Specialization Areas
Demography
Graduate coursework is provided in social demography, population theories and policy and demographic methods, as well as various special topic seminars. The orientation is twofold: (1) basic and policy-oriented research on sociological aspects of demographic structure and processes including migration, marriage and fertility, morbidity and mortality and technical demographic topics such as population estimates and projections; and, (2) the provision of demographic training to domestic and international students relevant to their respective settings. Research endeavors encompass a broad range of local, regional,
national, and international projects in the areas of health, migration and population redistribution, family demography, life course and aging, disability, population/environment interactions, labor force, and population estimates and projections.
Environment & Community
The faculty in this specialization maintain active research agendas in natural resource development and social change, global environmental change, coupled human and natural systems, natural resource dependency patterns, energy development, landscape and land use planning, community change and social well-being, public participation in environmental planning, social responses to hazardous technologies and other environmental risks, environmental equity and environmental justice concerns, public land management policies, linkages of environmental conditions with population change, applied community
development, and a variety of other natural resource policy and management issues.

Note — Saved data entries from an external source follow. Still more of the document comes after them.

-- ==== Sys2Proof/Machine/Control.lean ====
section
/-! DEFINITION. The words of 16 that move threads from one run to the next or make them wait, and the special registers (R313 to R316, R334 to R347). Branches are
checked at issue; what they and the waits do is the trailer's (Trailer.lean). -/

namespace Sys2Proof.Machine

open Sys2Proof

/-! ## Branches -/

/-- The packet that holds the word at issue. -/
def Grp.packet (g : Grp) : Nat := match g.words.drop g.idx with | w :: _ => w.2 | [] => g.pc

/-- The packet after the one that holds END (R197, R273). -/
def Grp.nextPc (g : Grp) : Nat := match g.words.getLast? with | some w => (w.2 + 1) % 2 ^ 32 | none => g.pc

/-- A branch: poison, then CALLSTK in lanes that bad picks, then f of each active lane (R341 to R343). -/
def State.branchWord (s : State) (gd : BitVec 3) (srcs : List Nat) (bad : RLane → Bool) (f : Grp → RLane → List PVal → RLane) : State :=
  s.consume 3 gd srcs (fun s g acts =>
    let tr := (acts.map (fun x => x.1)).filter bad
    if !tr.isEmpty then s.coreTrap g 0x17 tr
    else s.advance { g with lanes := g.lanes.map (fun l =>
      match acts.find? (fun x => x.1.lane == l.lane) with
      | some x => f g l x.2
      | none => l) })

/-- The target of DISP (R273). -/
def Grp.target (g : Grp) (i : BitVec 21) : Nat := ofInt 32 ((g.packet : Int) + asInt 21 i.toNat)

/-- BRA (R341). -/
def execBra (_c : BitVec 1) (g : BitVec 3) (i : BitVec 21) (s : State) : Out :=
  .next (s.branchWord g [] (fun _ => false) (fun r l _ => { l with next := some (r.target i) }))

/-- CALL (R341): the return point of R273 goes onto the call stack; CALLSTK at depth 16. -/
def execCall (_c : BitVec 1) (g : BitVec 3) (i : BitVec 21) (s : State) : Out :=
  .next (s.branchWord g [] (fun l => decide (l.calls.length ≥ 16))
    (fun r l _ => { l with next := some (r.target i), calls := r.nextPc :: l.calls }))

/-- BRX (R342). -/
def execBrx (_c : BitVec 1) (g : BitVec 3) (a : BitVec 7) (s : State) : Out :=
  .next (s.branchWord g [a.toNat] (fun _ => false) (fun _ l vs => { l with next := some (vs.headD pzero).val.toNat }))

/-- RET (R342): CALLSTK at depth 0. -/
def execRet (_c : BitVec 1) (g : BitVec 3) (s : State) : Out :=
  .next (s.branchWord g [] (fun l => l.calls.isEmpty) (fun _ l _ => { l with next := l.calls.head?, calls := l.calls.drop 1 }))

/-- EXIT (R344): acts at the trailer. -/
def execExit (_c : BitVec 1) (g : BitVec 3) (s : State) : Out :=
  .next (s.consume 3 g [] (fun s r acts => s.advance (r.addFx (acts.map (fun x => Fx.exit x.1.lane)))))

/-- JOIN (R338): the mask is read at issue, the thread parks at the trailer. -/
def execJoin (_c : BitVec 1) (g : BitVec 3) (a : BitVec 7) (s : State) : Out :=
  .next (s.consume 3 g [a.toNat] (fun s r acts => s.advance (r.addFx (acts.map (fun x => Fx.join x.1.lane (x.2.headD pzero).val)))))

/-! ## Waits and fences -/

/-- BAR (R337): arrives at the trailer. -/
def execBar (_c : BitVec 1) (k : BitVec 7) (s : State) : Out :=
  .next (s.consume 0 0 [] (fun s r acts => s.advance (r.addFx (acts.map (fun x => Fx.bar x.1.lane (r.imm 7 k.toNat))))))

/-- WAIT (R336): the block's place is checked at issue, and read at the trailer. The window shifts, but the result is there only at the commit: what b1 then holds is a
free value (log 16). -/
def State.waitWord (s : State) (gd : BitVec 3) (d a b : BitVec 7) (all : Bool) : State :=
  s.consume 0 gd [a.toNat, b.toNat] (fun s g acts =>
    match s.operandTrap g (g.active gd) [] [d.toNat] with
    | some c => s.coreTrap g c g.lanes
    | none =>
      let offs := acts.map (fun x => (x.1, (x.2.headD pzero).val.toNat))
      s.spadCheck g 32 32 offs (fun s =>
        let fx := acts.map (fun x => Fx.wait x.1.lane d.toNat (x.2.headD pzero).val.toNat ((x.2.drop 1).headD pzero).val.toNat all)
        let lanes := g.lanes.map (fun l => match l.gate gd with
          | .on => l.shift (clean (Config.freeWord s.ctl.freeCtr))
          | _ => s.offLane g l d.toNat)
        s.advance ((g.shiftedTo d.toNat lanes).addFx fx)))

/-- WAIT.ANY (R336). -/
def execWaitAny (_c : BitVec 1) (g : BitVec 3) (d : BitVec 7) (a : BitVec 7) (b : BitVec 7) (s : State) : Out := .next (s.waitWord g d a b false)

/-- WAIT.ALL (R336). -/
def execWaitAll (_c : BitVec 1) (g : BitVec 3) (d : BitVec 7) (a : BitVec 7) (b : BitVec 7) (s : State) : Out := .next (s.waitWord g d a b true)

/-- ARM (R335): checked at issue, watchpoints among the checks (R400); the arrival word changes at the trailer. -/
def execArm (_c : BitVec 1) (g : BitVec 3) (a : BitVec 7) (b : BitVec 7) (s : State) : Out :=
  .next (s.consume 1 g [a.toNat, b.toNat] (fun s r acts =>
    let offs := acts.map (fun x => (x.1, (x.2.headD pzero).val.toNat))
    let target (l : RLane) : Nat := match acts.find? (fun x => x.1.lane == l.lane) with
      | some x => ((x.2.drop 1).headD pzero).val.toNat % 2 ^ 24
      | none => 0
    let hits := s.watchHits r true 8 (offs.map (fun a => (a.1, a.2, target a.1)))
    if !(misaligned 8 offs).isEmpty || !(s.beyondSpad r 8 offs).isEmpty || hits.isEmpty then
      s.spadCheck r 8 8 offs (fun s => s.advance (r.addFx (offs.map (fun x => Fx.arm x.1.lane x.2 (target x.1)))))
    else s.watchTrap r true 8 hits))

/-- FENCE and PHASE (R334): act at the trailer. -/
def State.fenceWord (s : State) (gd : BitVec 3) (f : Nat → Fx) : State :=
  s.consume 0 gd [] (fun s g acts => s.advance (g.addFx (acts.map (fun x => f x.1.lane))))

/-- FENCE.ACQ (R334). -/
def execFenceAcq (_c : BitVec 1) (g : BitVec 3) (q : BitVec 3) (s : State) : Out := .next (s.fenceWord g (fun l => Fx.fence l q.toNat 7))

/-- FENCE.REL (R334). -/
def execFenceRel (_c : BitVec 1) (g : BitVec 3) (r : BitVec 3) (s : State) : Out := .next (s.fenceWord g (fun l => Fx.fence l 7 r.toNat))

/-- FENCE.AR (R334). -/
def execFenceAr (_c : BitVec 1) (g : BitVec 3) (q : BitVec 3) (r : BitVec 3) (s : State) : Out :=
  .next (s.fenceWord g (fun l => Fx.fence l q.toNat r.toNat))

/-- PHASE (R334). -/
def execPhase (_c : BitVec 1) (g : BitVec 3) (q : BitVec 3) (_r : BitVec 3) (s : State) : Out := .next (s.fenceWord g (fun l => Fx.phase l q.toNat))

/-! ## Extended registers and breakpoints -/

/-- The extended blocks of a core in use (R205). -/
def State.blocksUsed (s : State) (core : Nat) : Nat := (s.core.gangs.filter (fun g => g.core == core && g.xacq)).length

/-- ACQX (R205, R345): one block for each gang slot of the group, in slot order; the push says whether it holds one. -/
def execAcqx (_c : BitVec 1) (s : State) : Out :=
  .next (s.word (fun s r =>
    if (match s.launch r.ctx with | some L => L.lrec.xregs | none => 0) = 0 then s.coreTrap r 0x14 r.lanes
    else
      let s1 := (slotsOf r.lanes).foldl (fun (s : State) x =>
        match s.gang r.core x with
        | some g =>
          if g.xacq || decide (s.blocksUsed r.core ≥ 16) then s
          else s.updGang r.core x (fun g => { g with xacq := true, v := g.v.filter (fun e => decide (e.1 / 32 < 64)) })
        | none => s) s
      let has (x : Nat) : Bool := match s1.gang r.core x with | some g => g.xacq | none => false
      s1.advance { r with lanes := r.lanes.map (fun l => l.push (has l.slot) false) }))

/-- RELX (R345): at the trailer. -/
def execRelx (_c : BitVec 1) (s : State) : Out := .next (s.word (fun s r => s.advance (r.addFx ((slotsOf r.lanes).map Fx.relx))))

/-- BRK (R347): lanes on the pass after a RETRY go on; else a BREAK trap, to the board for a held launch (R397, R398). -/
def execBrk (_c : BitVec 1) (g : BitVec 3) (s : State) : Out :=
  .next (s.consume 3 g [] (fun s r acts =>
    let hit := (acts.map (fun x => x.1)).filter (fun l => !(s.thread r.core l.slot l.lane).brkPass)
    if hit.isEmpty then s.advance r
    else if s.held r.ctx then
      let s1 := s.abandon r
      let gs := (slotsOf hit).filterMap (fun x => (s.gang r.core x).map (fun g => (g.gang, x)))
      (sortBy (fun a => a.1) gs).foldl (fun (s : State) x =>
        s.stopSet r.core x.2 ((hit.filter (fun l => l.slot == x.2)).map (fun l => l.lane)) 0 { code := 3, pc := r.pc }) s1
    else
      match s.freeFid r.ctx with
      | some fid => (s.newFault r.ctx fid s.openVa 0x0C 3 (srcCore r.core) none).waitTrap r (hit.map (fun l => (l, some fid)))
      | none => s.waitTrap r (hit.map (fun l => (l, none)))))

/-- POST (R340): at the trailer. -/
def execPost (_c : BitVec 1) (g : BitVec 3) (a : BitVec 7) (s : State) : Out :=
  .next (s.consume 0 g [a.toNat] (fun s r acts => s.advance (r.addFx (acts.map (fun x => Fx.post x.1.lane (x.2.headD pzero).val)))))

/-! ## The permutation of an estimating launch (R186) -/

/-- An 8-byte field of the kind area (bytes 80 to 191), by its place in the record. -/
def LRec.kind8 (r : LRec) (off : Nat) : Nat := fieldOf r.kindArea (off - 80) 8

/-- mix64 of R186. -/
def mix64 (z : Nat) : Nat :=
  let a := ((z ^^^ (z / 2 ^ 30)) * 0xBF58476D1CE4E5B9) % 2 ^ 64
  let b := ((a ^^^ (a / 2 ^ 27)) * 0x94D049BB133111EB) % 2 ^ 64
  b ^^^ (b / 2 ^ 31)

/-- feistel of R186 on m bits. -/
def feistel (pkey m x : Nat) : Nat :=
  let v := m / 2
  let r := [1, 2, 3, 4].foldl (fun (q : Nat × Nat × Nat × Nat) k =>
    let f := mix64 (pkey ^^^ (k * 2 ^ 32) ^^^ q.2.1) % 2 ^ q.2.2.1
    (q.2.1, q.1 ^^^ f, q.2.2.2, q.2.2.1)) (x / 2 ^ v, x % 2 ^ v, m - v, v)
  r.1 * 2 ^ r.2.2.2 + r.2.1

/-- Cycle walking: y, while it is n or above, goes through f again. -/
def cycleWalk (f : Nat → Nat) (n : Nat) : Nat → Nat → Nat
  | 0, y => y
  | k + 1, y => if y < n then y else cycleWalk f n k (f y)

/-- Term j, counted from 0, among those below n of a sequence. -/
def nthBelow (f : Nat → Nat) (n : Nat) : Nat → Nat → Nat → Nat
  | 0, _, x => x
  | k + 1, j, x => if x < n then (if j = 0 then x else nthBelow f n k (j - 1) (f x)) else nthBelow f n k j (f x)

/-- pi of R186. -/
def LRec.item (r : LRec) (j : Nat) : Nat :=
  let n := r.count
  let m := log2Up n
  let pkey := r.kind8 88
  match fieldOf r.kindArea 0 1 with
  | 0 => j
  | 1 => cycleWalk (feistel pkey m) n (2 ^ m) (feistel pkey m j)
  | _ => nthBelow (fun x => (r.kind8 120 * x + r.kind8 128) % 2 ^ m) n (2 ^ m) j (pkey % 2 ^ m)

/-! ## Special registers -/

/-- The compute-clock count of a core, and the reference ticks (R314). -/
def State.clkOf (s : State) (core : Nat) : Nat := (s.pkg.clk.drop (clusterOf core / 8)).headD 0 / 1700
/-- Reference ticks since reset (R4). -/
def State.refOf (s : State) : Nat := s.ctl.time / perTick

/-- What SRD reads in a lane (R314). -/
def State.sprRead (s : State) (g : Grp) (gd : BitVec 3) (l : RLane) (n : Nat) : Nat :=
  match s.gang g.core l.slot, s.launch g.ctx with
  | some x, some L =>
    let wid := x.wid l.lane
    let region (k : Nat) : Region := (x.regions.drop k).headD { rgva := 0, rgcf := 0 }
    let item := if L.lrec.kind = 3 then L.lrec.item wid else wid
    if n = 0 then wid % 2 ^ 32
    else if n = 1 then wid / 2 ^ 32
    else if 8 ≤ n ∧ n ≤ 13 then (wid / 2 ^ L.lrec.shift (n - 8) % 2 ^ (L.lrec.w.drop (n - 8)).headD 0) % 2 ^ 32
    else if n = 0x10 then l.lane
    else if n = 0x11 then l.slot
    else if n = 0x12 then g.core
    else if n = 0x13 then g.ctx
    else if n = 0x14 then x.gang
    else if n = 0x15 then maskOf (((g.active gd).filter (fun a => a.slot == l.slot)).map (fun a => a.lane))
    else if n = 0x18 then s.clkOf g.core % 2 ^ 32
    else if n = 0x19 then (l.clk.map (fun c => c.toNat)).getD (s.clkOf g.core) / 2 ^ 32
    else if n = 0x1A then s.refOf % 2 ^ 32
    else if n = 0x1B then (l.ref.map (fun c => c.toNat)).getD s.refOf / 2 ^ 32
    else if n = 0x20 then ((s.pkg.tcol.drop (clusterOf g.core)).headD 0).toNat
    else if n = 0x28 then item % 2 ^ 32
    else if n = 0x29 then item / 2 ^ 32
    else if 0x100 ≤ n ∧ n < 0x110 then (region (n - 0x100)).rgva.toNat % 2 ^ 32
    else if 0x110 ≤ n ∧ n < 0x120 then (region (n - 0x110)).rgva.toNat / 2 ^ 32
    else if 0x120 ≤ n ∧ n < 0x130 then (region (n - 0x120)).rgcf.toNat
    else 0
  | _, _ => 0

/-- SRD (R313, R315): a read of CLK or REFCLK keeps its count for the high half. -/
def execSrd (_c : BitVec 1) (g : BitVec 3) (d : BitVec 7) (n : BitVec 14) (s : State) : Out :=
  .next (s.word (fun s r =>
    let s1 := s.lanewise g d.toNat [] 0 (fun l _ => (s.sprRead r g l n.toNat, []))
    let mark (l : RLane) : RLane :=
      if l.gate g != .on then l
      else if n.toNat = 0x18 then { l with clk := some (BitVec.ofNat 64 (s.clkOf r.core)) }
      else if n.toNat = 0x1A then { l with ref := some (BitVec.ofNat 64 s.refOf) } else l
    s1.updGrp r.id (fun r => { r with lanes := r.lanes.map mark })))

/-- First and last scratchpad line of a descriptor. -/
def regionLines (cf : Nat) : Nat × Nat := (bits cf 10 0, bits cf 10 0 + bits cf 26 16)

/-- A write to RGCFn that the checks of R147 refuse. -/
def Gang.regionBad (x : Gang) (n cf : Nat) : Bool :=
  let ls := regionLines cf
  bit cf 31 && (decide (128 * (ls.2 + 1) > x.size) || (List.range 16).any (fun k =>
    let c := ((x.regions.drop k).headD { rgva := 0, rgcf := 0 }).rgcf.toNat
    k != n && bit c 31 && decide ((regionLines c).1 ≤ ls.2) && decide (ls.1 ≤ (regionLines c).2)))

/-- SWR of a gang is refused with REGION (R147, R316). The check looks at the regions as they stand at issue: an earlier SWR of the same run, which its trailer writes, is not seen
(DESIGN CHOICE, log 104). -/
def Gang.swrBad (x : Gang) (n v : Nat) : Bool :=
  if 0x120 ≤ n then x.regionBad (n - 0x120) v
  else bit ((x.regions.drop (n % 16)).headD { rgva := 0, rgcf := 0 }).rgcf.toNat 31

/-- SWR (R313, R316): uniform over the group, checked at issue, written at the trailer for each gang that acts. -/
def execSwr (_c : BitVec 1) (g : BitVec 3) (n : BitVec 14) (a : BitVec 7) (s : State) : Out :=
  .next (s.consume 0 g [a.toNat] (fun s r acts =>
    let u := uniformOf (acts.map (fun x => (x.1, x.2.headD pzero)))
    let bad := (acts.map (fun x => x.1)).filter (fun l => match s.gang r.core l.slot with
      | some x => x.swrBad n.toNat u.1.val.toNat
      | none => false)
    if !bad.isEmpty then s.coreTrap r 0x18 bad
    else s.advance ((r.addFx ((slotsOf (r.active g)).map (fun x => Fx.swr x n.toNat u.1.val))).addLog u.2)))

end Sys2Proof.Machine
end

Our faculty members have extensive domestic and international experience examining rural community development, labor market restructuring, agrarian transformations, population and development, social movements, human-nature relationships, and land use changes. Faculty members are engaged in cooperative research ventures with faculty in many other disciplines, including engineering, natural resource sciences, applied economics, geography and other physical and social sciences. Graduate curriculum offerings are focused on the sociology of natural resources, environmental sociology, community sociology, public sociology, and historical sociology.
Social Inequality
The Social Inequality specialization allows graduate students to explore how states, policies, organizations and labor markets come together to create differing opportunities and outcomes for diverse groups within society, as well as across societies. Our faculty conduct research on gender, racial, ethnic, and class inequalities within the United States and other countries, as well as
comparative, cross-national research. Many important topics studied by faculty within our program – migration behavior, the effects of job quality on family stability and child well-being, health outcomes, environmental problems, labor market outcomes, the promotion of women and minorities to leadership positions, community development, etc. – are integrally linked to various forms and consequences of social inequality.